# Wish I had gotten two...



## secuono (Feb 5, 2013)

My girl has been living freely with the sheep and horses for at least 2-3mo now. Totally solved her barking problem, she was bored out of her head. But she still tries to play with the sheep every few days, maybe more often than I'm seeing. The ram is the one she bothers, since he tbones her and she thinks it's play. I yell at her, throw condiment bottles or bones over the fence, but it doesn't keep her occupied for long. She seems to be napping more during the day or roaming about, so that's good. I have an electric collar, but unless we are out in the middle of the 5 acres, all my metal fencing will stop the signal and it doesn't work. Makes me want to put up more wood boards!
Sometimes I wish I would of gotten two, but then I would be spending sooooo much $$ on food, it would be maddening. 
I just hope she doesn't bother the lambs when they come in March/April. If she does, I'll have to keep her locked up for sure, 2mo at least, or sit out there all day with the collar. 
She was born 4/11/2012, so she's 10 months old now. 
I'm out there a lot just running with her and wrestling her to burn up energy and to keep her busy. It's been either wet or freezing wind lately, so I haven't done so lately.


----------



## Susyr22 (Feb 7, 2013)

My female Pyr did the same thing! Some do it some don't.
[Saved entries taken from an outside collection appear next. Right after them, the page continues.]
/-- The transfer as the bus carried it, recorded; pulses tells that SDA was low before it (R153). -/
def State.recordBus (s : State) (b : Nat) (x : BusXfer) (data : List Byte) (outcome : BusOutcome) (pulses : Bool) : State :=
  let rec_ : BusRecord :=
    if b < 2 then
      { mode := 0, rate := i2cKHz (field x.cfg 1 0)
        symbols := (if pulses then [.pulses, .stop] else []) ++ (match outcome with
          | .ok => i2cSymbols x data (x.wlen + 3)
          | .nack n => i2cSymbols x data n
          | .stuck => []) }
    else { mode := field x.cfg 1 0, rate := spiDivisor s.coreMHz (field x.cfg 12 8), symbols := spiSymbols x data }
  { s with score := { s.score with records := Cells.put (fun _ => none) s.score.records b (some rec_) } }

/-- A transfer has ended; the tick that follows completes its step (R151). -/
def State.busEnded (s : State) (b : Nat) (x : BusXfer) (e : BusEnd) : State :=
  let s1 := (s.leaveBus b x).setFlag Reg.BUS_STATUS (4 + b) (e.cause == 3)
  s1.setTask x.task { s1.task x.task with busEnd := some e }

/-- A transfer ends well (R150, R151, R159): its SAMPLE entry is posted, and its read words, with the bytes beyond RLEN 0, wait for the
tick that completes the step. -/
def State.busDone (s : State) (b : Nat) (x : BusXfer) (bytes : List Byte) : State :=
  let s1 := s.busEnded b x { cause := 0, rbuf := x.rbuf, words := if x.read then bytesWords bytes else [] }
  if x.toRing then s1.postSample x.task x.step bytes else s1

/-- The transfer at the head of a bus queue ends (R151, R153, R155). outcome and recovered are what the bus showed: a missing
acknowledge, SDA stuck low, or SDA freed by the part's clock pulses; data are the bytes read. A transfer whose TIMEOUT has expired
is ended by that. -/
def execBusTransferEnd (bus : BitVec 2) (outcome : BusOutcome) (recovered : Bool) (data : List Byte) (s : State) :
    Host.Outcome State Fault Refusal :=
  .next (match s.bus bus.toNat with
    | [] => s
    | x :: _ =>
      let b := bus.toNat
      if !s.coreOn then s
      else if x.timeout ≤ s.elapsed x.queued then s.busFault b x 1
      else
        let out := if b < 2 then outcome else .ok
        let bytes := (data ++ List.replicate x.rlen 0#8).take x.rlen
        let pulses := decide (b < 2) && (recovered || outcome == .stuck)
        let s0 := s.recordBus b x bytes out pulses
        let s1 := if recovered && decide (b < 2) && outcome != .stuck then s0.raise 113 (word b) else s0
        match out with
        | .ok => s1.busDone b x bytes
        | .nack _ => (s1.busEnded b x { cause := 2 }).logBus b x.task x.target 2
        | .stuck => (s1.busEnded b x { cause := 3 }).logBus b x.task x.target 3)

/-- The step of a task whose transfer has ended completes in the first tick that follows (R150 to R152): the read words are written
and the task goes on, faults or, where it is being stopped, halts. -/
def State.endBusStep (s : State) (t : Nat) : State :=
  match (s.task t).busEnd with
  | some e =>
    let s1 := s.setTask t { s.task t with ranAt := some s.edge, busEnd := none }
    if e.cause ≠ 0 then s1.taskFault t e.cause
    else
      let s2 := s1.setAoWords (aoBufs + e.rbuf) e.words
      if (s2.task t).stopping then s2.haltTask t 3 else s2.stepOn t
  | none => s

/-- The bus steps that complete in this tick, in ascending task number (R143, R151). -/
def State.endBusSteps (s : State) : State := (List.range 16).foldl State.endBusStep s

/-- The transfer that a task's bus step has queued, with its bus. -/
def State.xferOf (s : State) (t : Nat) : Option (Nat × BusXfer) :=
  (List.range 4).findSome? (fun b => ((s.bus b).find? (fun x => x.task == t)).map (fun x => (b, x)))
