/-- A part command acts. -/
def State.partAct (s : State) (vc : Nat) : PartCmd → State
  | .present full auto rect tag => s.partPresent vc full auto rect tag
  | .fence tag => s.partFence vc tag
  | .hint rect => s.regionHint vc rect

/-- A generic long write: the part command it spells acts; one that spells none is ignored with bit 13 set (R277). -/
def execGenericLongWrite (vc : BitVec 1) (payload : List Byte) (s : State) : Host.Outcome State Fault Refusal :=
  .next (s.packet vc (fun s => match partCmd payload with
    | some c => s.partAct vc.toNat c
    | none => s.dsiFault 13))

/-- The SET_REGION_HINT part command. -/
def execSetRegionHint (vc : BitVec 1) (x0 y0 x1 y1 : BitVec 16) (s : State) : Host.Outcome State Fault Refusal :=
  .next (s.packet vc (fun s =>
    s.regionHint vc.toNat { x0 := x0.toNat, y0 := y0.toNat, x1 := x1.toNat, y1 := y1.toNat }))

/-- The PRESENT part command. -/
def execDsiPresent (vc : BitVec 1) (full auto : Bool) (x0 y0 x1 y1 : BitVec 16) (tag : BitVec 16) (s : State) :
    Host.Outcome State Fault Refusal :=
  .next (s.packet vc (fun s => s.partPresent vc.toNat full auto
    { x0 := x0.toNat, y0 := y0.toNat, x1 := x1.toNat, y1 := y1.toNat } tag.toNat))

/-- The FENCE part command. -/
def execDsiFence (vc : BitVec 1) (tag : BitVec 16) (s : State) : Host.Outcome State Fault Refusal :=
  .next (s.packet vc (fun s => s.partFence vc.toNat tag.toNat))

/-- The oldest fence completes (R278). -/
def execDsiFenceComplete (s : State) : Host.Outcome State Fault Refusal :=
  .next (match s.intake.fences with
    | [] => s
    | f :: rest =>
      let n := (s.fld Reg.INTAKE_FENCE_TAG 31 24 + 1) % 256
      ((s.setIntake { s.intake with fences := rest }).setReg Reg.INTAKE_FENCE_TAG
        (word (f.1 + 0x10000 * f.2 + 2 ^ 24 * n))).raise 76 (word (f.1 + 0x10000 * f.2)))

/-! ### DCS commands (R276) -/

/-- EV_INTAKE_DCS. -/
def State.dcsEvent (s : State) (code vc : Nat) : State := s.raise 77 (word (code + 256 * vc))

/-- A DCS flag of STATUS takes a value; a change raises EV_INTAKE_DCS. -/
def State.dcsFlag (s : State) (b code vc : Nat) (v : Bool) : State :=
  if s.flag Reg.INTAKE_STATUS b = v then s else (s.setFlag Reg.INTAKE_STATUS b v).dcsEvent code vc

/-- nop. -/
def execDcsNop (vc : BitVec 1) (s : State) : Host.Outcome State Fault Refusal := .next (s.packet vc (fun s => s))

/-- soft_reset. -/
def execSoftReset (vc : BitVec 1) (s : State) : Host.Outcome State Fault Refusal :=
  .next (s.packet vc (fun s =>
    let n := s.chanSurf vc.toNat
    let s1 := s.setChan vc.toNat {}
    let s2 := if (s1.surf n).openBy = some vc.toNat then
        (s1.setIntake { s1.intake with video := if vc = 0#1 then none else s1.intake.video }).closeUpdate n else s1
    let s3 := (s2.setFld Reg.INTAKE_STATUS 4 3 0).setFlag Reg.INTAKE_STATUS 2 true
    (s3.setIntake { s3.intake with maxReturn := 1 }).dcsEvent 0x01 vc.toNat))

/-- get_power_mode. -/
def execGetPowerMode (vc : BitVec 1) (s : State) : Host.Outcome State Fault Refusal :=
  .next (s.packet vc (fun s => s.askRead .powerMode))

/-- get_pixel_format. -/
def execGetPixelFormat (vc : BitVec 1) (s : State) : Host.Outcome State Fault Refusal :=
  .next (s.packet vc (fun s => s.askRead (.pixelFormat vc.toNat)))

/-- enter_sleep_mode. -/
def execEnterSleepMode (vc : BitVec 1) (s : State) : Host.Outcome State Fault Refusal :=
  .next (s.packet vc (fun s => s.dcsFlag 4 0x10 vc.toNat false))

/-- exit_sleep_mode. -/
def execExitSleepMode (vc : BitVec 1) (s : State) : Host.Outcome State Fault Refusal :=
  .next (s.packet vc (fun s => s.dcsFlag 4 0x11 vc.toNat true))

/-- set_display_off. -/
def execSetDisplayOff (vc : BitVec 1) (s : State) : Host.Outcome State Fault Refusal :=
  .next (s.packet vc (fun s => s.dcsFlag 3 0x28 vc.toNat false))

/-- set_display_on. -/
def execSetDisplayOn (vc : BitVec 1) (s : State) : Host.Outcome State Fault Refusal :=
  .next (s.packet vc (fun s => s.dcsFlag 3 0x29 vc.toNat true))

/-- set_tear_off: DSI_TE is low (R285). -/
def execSetTearOff (vc : BitVec 1) (s : State) : Host.Outcome State Fault Refusal :=
  .next (s.packet vc (fun s =>
    let s1 := s.setFlag Reg.INTAKE_STATUS 2 false
    { s1 with pins := { s1.pins with dsiTe := false } }))

/-- set_tear_on; its parameter is ignored. -/
def execSetTearOn (vc : BitVec 1) (s : State) : Host.Outcome State Fault Refusal :=
  .next (s.packet vc (fun s => s.setFlag Reg.INTAKE_STATUS 2 true))

/-- set_pixel_format: stored. -/
def execSetPixelFormat (vc : BitVec 1) (code : BitVec 8) (s : State) : Host.Outcome State Fault Refusal :=
  .next (s.packet vc (fun s => s.setIntake { s.intake with pixelFormat := code.toNat }))

/-- set_tear_scanline: accepted with no effect. -/
def execSetTearScanline (vc : BitVec 1) (s : State) : Host.Outcome State Fault Refusal :=
  .next (s.packet vc (fun s => s))

/-- get_scanline. -/
def execGetScanline (vc : BitVec 1) (s : State) : Host.Outcome State Fault Refusal :=
  .next (s.packet vc (fun s => s.askRead .scanline))

/-! ### Link states, tearing effect and commit -/

/-- The lanes are watched: the receiver is enabled and its pads have their supply, from host release on (R36, R274). -/
def State.lanesSeen (s : State) : Bool :=
  s.fflag Reg.INTAKE_DSI_CFG 0 && s.supplyUp 4 && s.boot.step == .released && !s.boot.sysHeld && !s.boot.coreHeld

/-- Every enabled lane has entered ULPS (R274). -/
def execUlpsEntry (s : State) : Host.Outcome State Fault Refusal :=
  .next (if s.lanesSeen && !s.flag Reg.INTAKE_STATUS 1 then
      ((s.setFlag Reg.INTAKE_STATUS 0 false).setFlag Reg.INTAKE_STATUS 1 true).raise 78 1#32
    else s)

/-- The lanes leave ULPS (R274). -/
def execUlpsExit (s : State) : Host.Outcome State Fault Refusal :=
  .next (if s.lanesSeen && s.flag Reg.INTAKE_STATUS 1 then (s.setFlag Reg.INTAKE_STATUS 1 false).raise 78 0#32 else s)

/-- A lane leaves LP-11 or ULPS below MEZZO: the DSI wake source (R60, R274). -/
def execDsiLaneWake (s : State) : Host.Outcome State Fault Refusal :=
  .next (if s.lanesSeen && decide (2 ≤ s.cur) then s.wake 6 else s)

/-- A time of us microseconds since a tick has come, within the tick it falls in. -/
def State.usPassed (s : State) (from_ : BitVec 48) (us : Nat) : Bool :=
  decide (us * 32768 < (s.elapsed from_ + 1) * 1000000)

/-- DSI_TE may rise now (R285). -/
def State.teReady (s : State) : Bool :=
  let mode := s.fld Reg.INTAKE_TE_CFG 1 0
  let n := s.chanSurf 0
  s.coreOn && s.flag Reg.INTAKE_STATUS 2 &&
    (match s.intake.teArmed with
     | some t => s.usPassed t (s.fld Reg.INTAKE_TE_CFG 31 16)
     | none => false) &&
    (mode == 1 || (mode == 2 && s.surfEn n && (s.openable n).isSome && !s.intake.copies.any (fun c => c.surf == n)))

/-- DSI_TE rises, at most once for each real FRAME boundary; a rise inside the pulse before it is skipped (R285). -/
def execTeRise (s : State) : Host.Outcome State Fault Refusal :=
  .next (if s.teReady then
      let s1 := s.setIntake { s.intake with teArmed := none }
      if s1.pins.dsiTe then s1
      else { s1.setIntake { s1.intake with teFrom := s1.edge, teWidth := max 1 (s1.fld Reg.INTAKE_TE_CFG 15 8) } with pins := { s1.pins with dsiTe := true } }
    else s)

/-- DSI_TE falls WIDTH µs after its rise, as WIDTH stood at the rise (R285). -/
def execTeFall (s : State) : Host.Outcome State Fault Refusal :=
  .next (if s.pins.dsiTe && s.usPassed s.intake.teFrom s.intake.teWidth then
      { s with pins := { s.pins with dsiTe := false } }
    else s)
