-- ==== Sys2Proof/Machine/Pixels.lean ====
section
/-!
DEFINITION. From surface to drive code (14, 16): formats and chroma upsampling, colour matrix, layer blend with the face,
gamma, demura, overdrive, brightness and dither, and the statistics of a frame.
-/

namespace Sys2Proof.Machine

/-- Three components of a pixel: R, G, B or Y, Cb, Cr. -/
structure Col where
  r : Nat
  g : Nat
  b : Nat
  deriving DecidableEq, Repr

/-- The components of a tri-packed word (R286). -/
def colOf (w : Word) : Col := { r := field w 9 0, g := field w 19 10, b := field w 29 20 }

/-- The tri-packed word of three components (R286). -/
def packCol (c : Col) : Word := word (c.r % 1024 + 2 ^ 10 * (c.g % 1024) + 2 ^ 20 * (c.b % 1024))

/-- A function applied to each component, with the channel's number. -/
def Col.map (c : Col) (f : Nat → Nat → Nat) : Col := { r := f 0 c.r, g := f 1 c.g, b := f 2 c.b }

/-- An integer quotient rounded half away from zero and limited to [lo, hi] (R321). -/
def roundClamp (lo hi : Nat) (z : Int) (d : Nat) : Nat := (clampInt lo hi (roundDiv z d)).toNat

/-! ### Reading a surface (R286, R322, R323) -/

/-- 8 bits widened to 10 (R286). -/
def widen8 (v : Nat) : Nat := 4 * v + v / 64

/-- A sample of a plane whose rows start at base: 10 bits tri-packed, or a byte (Table 12-5). -/
def State.sample (s : State) (fmt base stride col row : Nat) : Nat :=
  if fmt = 6 then widen8 (s.hallByte (base + row * stride + col)).toNat
  else field (s.hallWord (base + row * stride + 4 * (col / 3))) (10 * (col % 3) + 9) (10 * (col % 3))

/-- A value between chroma samples in a direction with half as many of them as luma samples (R322); last is the index of
the last sample. -/
def upsample (centred : Bool) (last : Nat) (c : Nat → Nat) (n : Nat) : Nat :=
  let at_ := fun (k : Nat) => c (min k last)
  let j := n / 2
  if centred then
    if n % 2 = 0 then (3 * at_ j + at_ (j - 1) + 2) / 4 else (3 * at_ j + at_ (j + 1) + 2) / 4
  else if n % 2 = 0 then at_ j else (at_ j + at_ (j + 1) + 1) / 2

/-- A chroma value at luma position (x, y), horizontally first and then vertically (R322). -/
def State.chroma (s : State) (n base x y : Nat) : Nat :=
  let fmt := s.surfFmt n
  let cw := chromaW fmt (s.surfW n)
  let ch := chromaH fmt (s.surfH n)
  let centred := s.flag (surfWord n 4) 27 && decide (5 ≤ fmt)
  let across := fun (row : Nat) =>
    if fmt = 3 then s.sample fmt base (s.stride1 n) x row
    else upsample centred (cw - 1) (fun k => s.sample fmt base (s.stride1 n) k row) x
  if fmt = 3 ∨ fmt = 4 then across y else upsample centred (ch - 1) across y

/-- The rows of a matrix preset: coefficients by row and column (Table 14-2). -/
def presetMatrix (p : Nat) : List Int :=
  if p = 1 then [4783, 0, 6557, 4783, -1609, -3340, 4783, 8287, 0]
  else if p = 3 then [4783, 0, 6896, 4783, -770, -2672, 4783, 8799, 0]
  else [4783, 0, 7365, 4783, -876, -2189, 4783, 8678, 0]

/-- The matrix, input and output offsets in force (R323). -/
def State.csc (s : State) : List Int × List Int × List Int :=
  let p := s.ffld Reg.PIPE_CFG 2 0
  if p = 0 then
    let half := fun (i : Nat) => signed 16 (s.ffld (Reg.PIPE_CSC_C + 4 * (i / 2)) (16 * (i % 2) + 15) (16 * (i % 2)))
    let inp := s.inForce Reg.PIPE_CSC_IN
    let out := s.inForce Reg.PIPE_CSC_OUT
    ((List.range 9).map half, [field inp 9 0, field inp 19 10, field inp 29 20],
      [signed 10 (field out 9 0), signed 10 (field out 19 10), signed 10 (field out 29 20)])
  else (presetMatrix p, [64, 512, 512], [0, 0, 0])

/-- The colour matrix (R323). -/
def State.toRgb (s : State) (c : Col) : Col :=
  let (m, i, o) := s.csc
  let g := fun (l : List Int) (k : Nat) => l.getD k 0
  let out := fun (row : Nat) =>
    (clampInt 0 1023 (roundDiv (g m (3 * row) * (c.r - g i 0) + g m (3 * row + 1) * (c.g - g i 1) +
      g m (3 * row + 2) * (c.b - g i 2)) 4096 + g o row)).toNat
  { r := out 0, g := out 1, b := out 2 }

/-- Pixel (x, y) of a buffer as 10-bit RGB (R286, R320). -/
def State.surfPixel (s : State) (n b x y : Nat) : Col :=
  let fmt := s.surfFmt n
  let base := s.bufBase n b
  let row := base + y * s.stride0 n
  if fmt = 0 then colOf (s.hallWord (row + 4 * x))
  else if fmt = 1 then
    { r := widen8 (s.hallByte (row + 3 * x)).toNat, g := widen8 (s.hallByte (row + 3 * x + 1)).toNat,
      b := widen8 (s.hallByte (row + 3 * x + 2)).toNat }
  else if fmt = 2 then
    let v := (s.hallByte (row + 2 * x)).toNat + 256 * (s.hallByte (row + 2 * x + 1)).toNat
    { r := 32 * (v / 2048 % 32) + v / 2048 % 32, g := 16 * (v / 32 % 64) + v / 32 % 64 / 4,
      b := 32 * (v % 32) + v % 32 }
  else
    let p1 := base + s.fld (surfWord n 3) 22 0
    let p2 := p1 + s.stride1 n * chromaH fmt (s.surfH n)
    s.toRgb { r := s.sample fmt base (s.stride0 n) x y, g := s.chroma n p1 x y, b := s.chroma n p2 x y }

/-! ### The face (R372, R373, R377, R378) -/

/-- Number of cells of field f. -/
def State.faceCells (s : State) (f : Nat) : Nat := min 8 (max 1 (s.ffld (faceField f 1) 7 4))

/-- The box of field f in panel pixels. -/
def State.faceBox (s : State) (f : Nat) : Rect :=
  let w0 := s.inForce (faceField f 0)
  let w2 := s.inForce (faceField f 2)
  let x := field w0 11 0
  let y := field w0 27 16
  { x0 := x, y0 := y, x1 := x + s.faceCells f * field w2 7 0 - 1, y1 := y + field w2 15 8 - 1 }

/-- A pixel lies in a rectangle. -/
def Rect.has (r : Rect) (x y : Nat) : Bool := decide (r.x0 ≤ x) && decide (x ≤ r.x1) && decide (r.y0 ≤ y) && decide (y ≤ r.y1)

/-- The value that field f shows: the one it was last evaluated to. -/
def State.faceShown (s : State) (f : Nat) : Nat := Cells.get (fun _ => 0) s.face.value f

/-- The glyph of cell i of field f; none where the cell is blank (R377). -/
def State.faceGlyph (s : State) (f i : Nat) : Option Nat :=
  let w1 := s.inForce (faceField f 1)
  let base := field w1 19 12
  let v := s.faceShown f
  let n := s.faceCells f
  if bit w1 9 then if i = 0 ∧ base + v ≤ 255 then some (base + v) else none
  else
    let v' := v % 10 ^ n
    let rest := v' / 10 ^ (n - 1 - i)
    if !bit w1 8 && rest == 0 && decide (i + 1 < n) then none else some (base + rest % 10)

/-- The index of pixel (cx, cy) of a glyph; 0 beyond its size and beyond the atlas (R372, R378). -/
def State.glyphIndex (s : State) (g cx cy : Nat) : Nat :=
  let d := s.inForce (Reg.FACE_GLYPH + 4 * g)
  let w := field d 19 13 + 1
  let h := field d 26 20 + 1
  let a := field d 12 0 + cy * ((w + 9) / 10) + cx / 10
  if w ≤ cx ∨ h ≤ cy ∨ 8191 < a then 0 else field (s.aoWord a) (3 * (cx % 10) + 2) (3 * (cx % 10))

/-- Field f is rendered: enabled, and it fits the panel (R389). -/
def State.faceFits (s : State) (f : Nat) : Bool := s.faceEn f && !s.face.unfit.contains f

/-- The palette index at panel pixel (x, y): none outside every box (R378). -/
def State.faceIndex (s : State) (x y : Nat) : Option Nat :=
  match (List.range 12).find? (fun f => s.faceFits f && (s.faceBox f).has x y) with
  | some f =>
    let w2 := s.inForce (faceField f 2)
    let cw := max 1 (field w2 7 0)
    let b := s.faceBox f
    match s.faceGlyph f ((x - b.x0) / cw) with
    | some g => some (s.glyphIndex g ((x - b.x0) % cw) (y - b.y0))
    | none => some 0
  | none => none

/-- The face's colour at a panel pixel; none where it is transparent (R373). -/
def State.facePixel (s : State) (x y : Nat) : Option Col :=
  match s.faceIndex x y with
  | some i => if i = 0 ∧ s.fflag Reg.FACE_CFG 2 then none else some (colOf (s.inForce (Reg.FACE_PAL + 4 * i)))
  | none => none

/-! ### Layer blend (R302, R324) -/

/-- The surface of MAIN (0) or OVERLAY (1) if that layer is scanned: enabled, with a shown buffer; an OVERLAY only as RGB30
with ALPHA (R302). -/
def State.layerSurf (s : State) (ovl : Bool) : Option (Nat × Nat) :=
  let l := s.inForce Reg.SCAN_LAYERS
  let n := if ovl then field l 10 8 else field l 2 0
  let on := if ovl then bit l 11 else bit l 3
  if on && s.surfEn n && (!ovl || (s.surfFmt n == 0 && s.flag (surfWord n 4) 28)) then
    (s.surf n).front.map (fun b => (n, b))
  else none

/-- A layer is skipped in a frame (R302). -/
def State.layerSkipped (s : State) : Bool := (s.layerSurf false).isNone || (s.layerSurf true).isNone

/-- The blend of the layers at panel pixel (x, y): stage 3 (R324). -/
def State.blend (s : State) (x y : Nat) : Col :=
  let bg := colOf (s.inForce Reg.PIPE_BG)
  let main := match (if s.scan.hidden then none else s.layerSurf false) with
    | some (n, b) => if x < s.surfW n ∧ y < s.surfH n then s.surfPixel n b x y else bg
    | none => bg
  let ovl := match (if s.scan.hidden then none else s.layerSurf true) with
    | some (n, b) =>
      let p := s.inForce Reg.SCAN_OVL_POS
      let ox := field p 11 0
      let oy := field p 27 16
      if ox ≤ x ∧ oy ≤ y ∧ x - ox < s.surfW n ∧ y - oy < s.surfH n then
        let w := s.hallWord (s.bufBase n b + (y - oy) * s.stride0 n + 4 * (x - ox))
        let a := field w 31 30
        let o := colOf w
        { r := (a * o.r + (3 - a) * main.r + 1) / 3, g := (a * o.g + (3 - a) * main.g + 1) / 3,
          b := (a * o.b + (3 - a) * main.b + 1) / 3 }
      else main
    | none => main
  match (if s.fflag Reg.FACE_CFG 0 && s.fflag Reg.FACE_CFG 1 then s.facePixel x y else none) with
  | some c => c
  | none => ovl

/-- What a face push or full-frame frame sends at a pixel before stage 4: the face, and BG where it is transparent
(R373, R380, R381). -/
def State.faceOnly (s : State) (x y : Nat) : Col := (s.facePixel x y).getD (colOf (s.inForce Reg.FACE_BG))

/-! ### Gamma, demura, overdrive, brightness, dither (R325 to R338) -/

/-- Stage 4 (R320, R325). -/
def State.gamma (s : State) (c : Col) : Col :=
  if s.fflag Reg.PIPE_CFG 4 then c.map (fun ch v => s.ffld (Reg.PIPE_GAMMA_TAB + 0x1000 * ch + 4 * (v % 1024)) 11 0)
  else c.map (fun _ v => 4 * v + v / 256)

/-- HACTIVE in force. -/
def State.hActive (s : State) : Nat := s.ffld Reg.SCAN_ACTIVE 11 0

/-- VACTIVE in force. -/
def State.vActive (s : State) : Nat := s.ffld Reg.SCAN_ACTIVE 27 16

/-- RANK in force (Table 14-6). -/
def State.dmRank (s : State) : Nat := min 16 (max 1 (s.ffld Reg.PIPE_DM_CFG 4 0))

/-- Bytes of a map row (R326). -/
def State.dmRow (s : State) : Nat := 4 * ((s.dmRank + 2) / 3)

/-- Value k of row i of a map whose rows start at base (R326). -/
def State.dmValue (s : State) (base i k : Nat) : Int :=
  signed 10 (field (s.hallWord (base + i * s.dmRow + 4 * (k / 3))) (10 * (k % 3) + 9) (10 * (k % 3)))

/-- The sum of map m at (x, y) (R326). -/
def State.dmSum (s : State) (m x y : Nat) : Int :=
  let u := s.ffld Reg.PIPE_DM_BASE 22 0 + m * s.vActive * s.dmRow
  let v := s.ffld (Reg.PIPE_DM_BASE + 4) 22 0 + m * s.hActive * s.dmRow
  (List.range s.dmRank).foldl (fun (a : Int) k => a + s.dmValue u y k * s.dmValue v x k) 0

/-- The code that a sum gives (R326). -/
def State.dmRound (s : State) (sum : Int) : Int := clampInt (-512) 511 (roundDiv sum (2 ^ s.ffld Reg.PIPE_DM_CFG 12 8))

/-- The code of map m at (x, y) (R326). -/
def State.dmCode (s : State) (m x y : Nat) : Int := s.dmRound (s.dmSum m x y)

/-- Gain and offset code of a channel from the coarse table (R329). -/
def State.coarse (s : State) (ch x y : Nat) : Int × Int :=
  let a := Reg.PIPE_COARSE + 8 * (32 * (y / 64) + x / 64)
  (signed 10 (s.ffld a (10 * ch + 9) (10 * ch)), signed 10 (s.ffld (a + 4) (10 * ch + 9) (10 * ch)))

/-- Demura with given codes (R328). -/
def demuraWith (g o : Int) (v : Nat) : Nat := (clampInt 0 4095 (v + roundDiv (v * g) 4096 + o)).toNat

/-- DM_MODE in force; 3 acts as 0. -/
def State.dmMode (s : State) : Nat := let m := s.ffld Reg.PIPE_CFG 9 8; if m = 3 then 0 else m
Just keep scolding her and telling her no when you see her playing with them. My female no longer does this and she is now 2 years old. When the lambs came it actually helped, because the ewe's got pretty agressive towards her trying to play and they would charge her. She learned quickly to not mess with the mothers who had babies. She should outgrow this with time. 

Good luck 
Brazy Creek Farm
https://www.facebook.com/mobileprot..._nux#!/pages/Brazy-Creek-Farm/255773294458309


----------



## SassyKat6181 (Feb 7, 2013)

I was at a farm recently to purchase a goat and the lady also bred Great Pyrenees. I asked her why the goats had bells on and she said because the puppies were training and she could tell if they were chasing the goats by the sound of the bells. Not sure if you've tried this, but it might help you to scold her in action.


----------



## Stubbornhillfarm (Feb 11, 2013)

SassyKat6181 said:
			
		

> I was at a farm recently to purchase a goat and the lady also bred Great Pyrenees. I asked her why the goats had bells on and she said because the puppies were training and she could tell if they were chasing the goats by the sound of the bells. Not sure if you've tried this, but it might help you to scold her in action.


What a great idea!


----------



## secuono (Feb 12, 2013)

Can't hear it when they are down the mountain. 

Since the dog yard has been expanded and yesterday/today she was with me and playing with her buddy, Bella, when I let her out, she just sleeps. 
Guess she is really tuckered out, so that's good. Hopefully, if I keep letting her in to play every day, she won't bother the sheep anymore.


----------